植物に関する3つの能力に分かれる。「花咲」は植物に生命力を与え、「水蓮」は水上にハスの葉の足場を作ることが可能。「蔦巻」は桃コノハナという植物と物体を引っ張り合わせ、アマテラスを移動させたり、フック状のものを引っ張ったりできる。

「輝玉(てかだま)」
物を吹き飛ばしたり、破壊したりできる花火爆弾を作り出す。特定のエレベータの起動キーになる場合もある。戦闘にも使用可能。

「水郷(すいきょう)」
火を消したり、水を汲んだりなど水場から線を引くことで水を操ることができる。また「水の力場」と呼ばれる特定の場所では、上方に向けて線を引けば、アマテラスを高台に導く水柱が出現。

「月光(げっこう)」
空に月を生み出し、辺りを一瞬で夜に変える。月光の魔力で、特定の物体に不思議な力を与えることも可能。

「疾風(しっぷう)」
風を巻き起こして、風車を回す、落ち葉を吹き飛ばす、炎を吹き消す、といったことが可能。

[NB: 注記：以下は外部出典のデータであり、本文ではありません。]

@[simp] theorem State.zoneStatus_pending (z : Fin 16) (st : ZoneStatus) (r : Option Rect) : (s.zoneStatus z st r).pending = s.pending := rfl
@[simp] theorem State.zoneStatus_startup (z : Fin 16) (st : ZoneStatus) (r : Option Rect) : (s.zoneStatus z st r).startup = s.startup := rfl
@[simp] theorem State.zoneStatus_loadEntry (z : Fin 16) (st : ZoneStatus) (r : Option Rect) : (s.zoneStatus z st r).loadEntry = s.loadEntry := rfl
@[simp] theorem State.zoneStatus_base (z : Fin 16) (st : ZoneStatus) (r : Option Rect) : (s.zoneStatus z st r).base = s.base := rfl
@[simp] theorem State.zoneStatus_mem (z : Fin 16) (st : ZoneStatus) (r : Option Rect) : (s.zoneStatus z st r).mem = s.mem := rfl
@[simp] theorem State.zoneStatus_pins (z : Fin 16) (st : ZoneStatus) (r : Option Rect) : (s.zoneStatus z st r).pins = s.pins := rfl
@[simp] theorem State.zoneStatus_bus (z : Fin 16) (st : ZoneStatus) (r : Option Rect) : (s.zoneStatus z st r).bus = s.bus := rfl
@[simp] theorem State.zoneStatus_fences (z : Fin 16) (st : ZoneStatus) (r : Option Rect) : (s.zoneStatus z st r).fences = s.fences := rfl
@[simp] theorem State.zoneStatus_port (z : Fin 16) (st : ZoneStatus) (r : Option Rect) : (s.zoneStatus z st r).port = s.port := rfl
@[simp] theorem State.zoneStatus_timer (z : Fin 16) (st : ZoneStatus) (r : Option Rect) : (s.zoneStatus z st r).timer = s.timer := rfl
@[simp] theorem State.zoneStatus_lines (z : Fin 16) (st : ZoneStatus) (r : Option Rect) : (s.zoneStatus z st r).lines = s.lines := rfl
@[simp] theorem State.zoneStatus_cams (z : Fin 16) (st : ZoneStatus) (r : Option Rect) : (s.zoneStatus z st r).cams = s.cams := rfl
@[simp] theorem State.zoneStatus_shot (z : Fin 16) (st : ZoneStatus) (r : Option Rect) : (s.zoneStatus z st r).shot = s.shot := rfl
@[simp] theorem State.zoneStatus_setp (z : Fin 16) (st : ZoneStatus) (r : Option Rect) : (s.zoneStatus z st r).setp = s.setp := rfl
@[simp] theorem State.zoneStatus_adoptQueue (z : Fin 16) (st : ZoneStatus) (r : Option Rect) : (s.zoneStatus z st r).adoptQueue = s.adoptQueue := rfl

掛け軸を風になびかせたりもできる。

 ここで紹介したもの以外も含めて、筆しらべの能力は全部で13種類。秀逸なのは、そのすべてを使いこなさなければ謎を解き明かすことができないことです。謎解きは本当にいろいろな種類があるので、少しでも「怪しい」と感じたなら、すぐにいろいろな筆しらべを使ってみることをオススメします。ヒントが過剰に出されて、AVGというよりもサウンドノベルを読んでいる気になる作品も多い中、こういったインスピレーションを大事にするAVGは非常に好感触。難解な謎をノーヒントで解き明かしたときの快感は、何ものにも換えがたい喜びです。もちろん、行き詰まったらアマテラスの相棒であるイッスンというキャラがヒントを出してくれるうえに、どうしようもないほど難しい意地悪な謎解きは存在しないので、ゲーム初心者でも安心といえるでしょう。
 また、筆しらべは戦闘シーンでも大活躍! 「一閃」で敵を切り裂いたり、「桜花・花咲」で敵の弱点を出現させたりと、その使い方もじつにさまざまなのです。思いもよらない使い方で、戦闘が有利になることもあるので、戦闘中も頭はフル回転! ぶっちゃけ、戦闘はアクションよりも「どの筆しらべが効果的か」という謎解きの方に重点が置かれてるので、アクションが苦手な人でも安心です。逆に、バリバリのアクションを求めている人からすれば、少し物足りなく感じられるバランスではあるかもしれません。そこらへんは、ゲーム開始時に難易度調整ができたらよかったかもな、とちょっぴり残念なところではあります。

●『大神』の魅力 その弐
  魅力的な登場人物たちが紡ぐ、物語がおもしろい!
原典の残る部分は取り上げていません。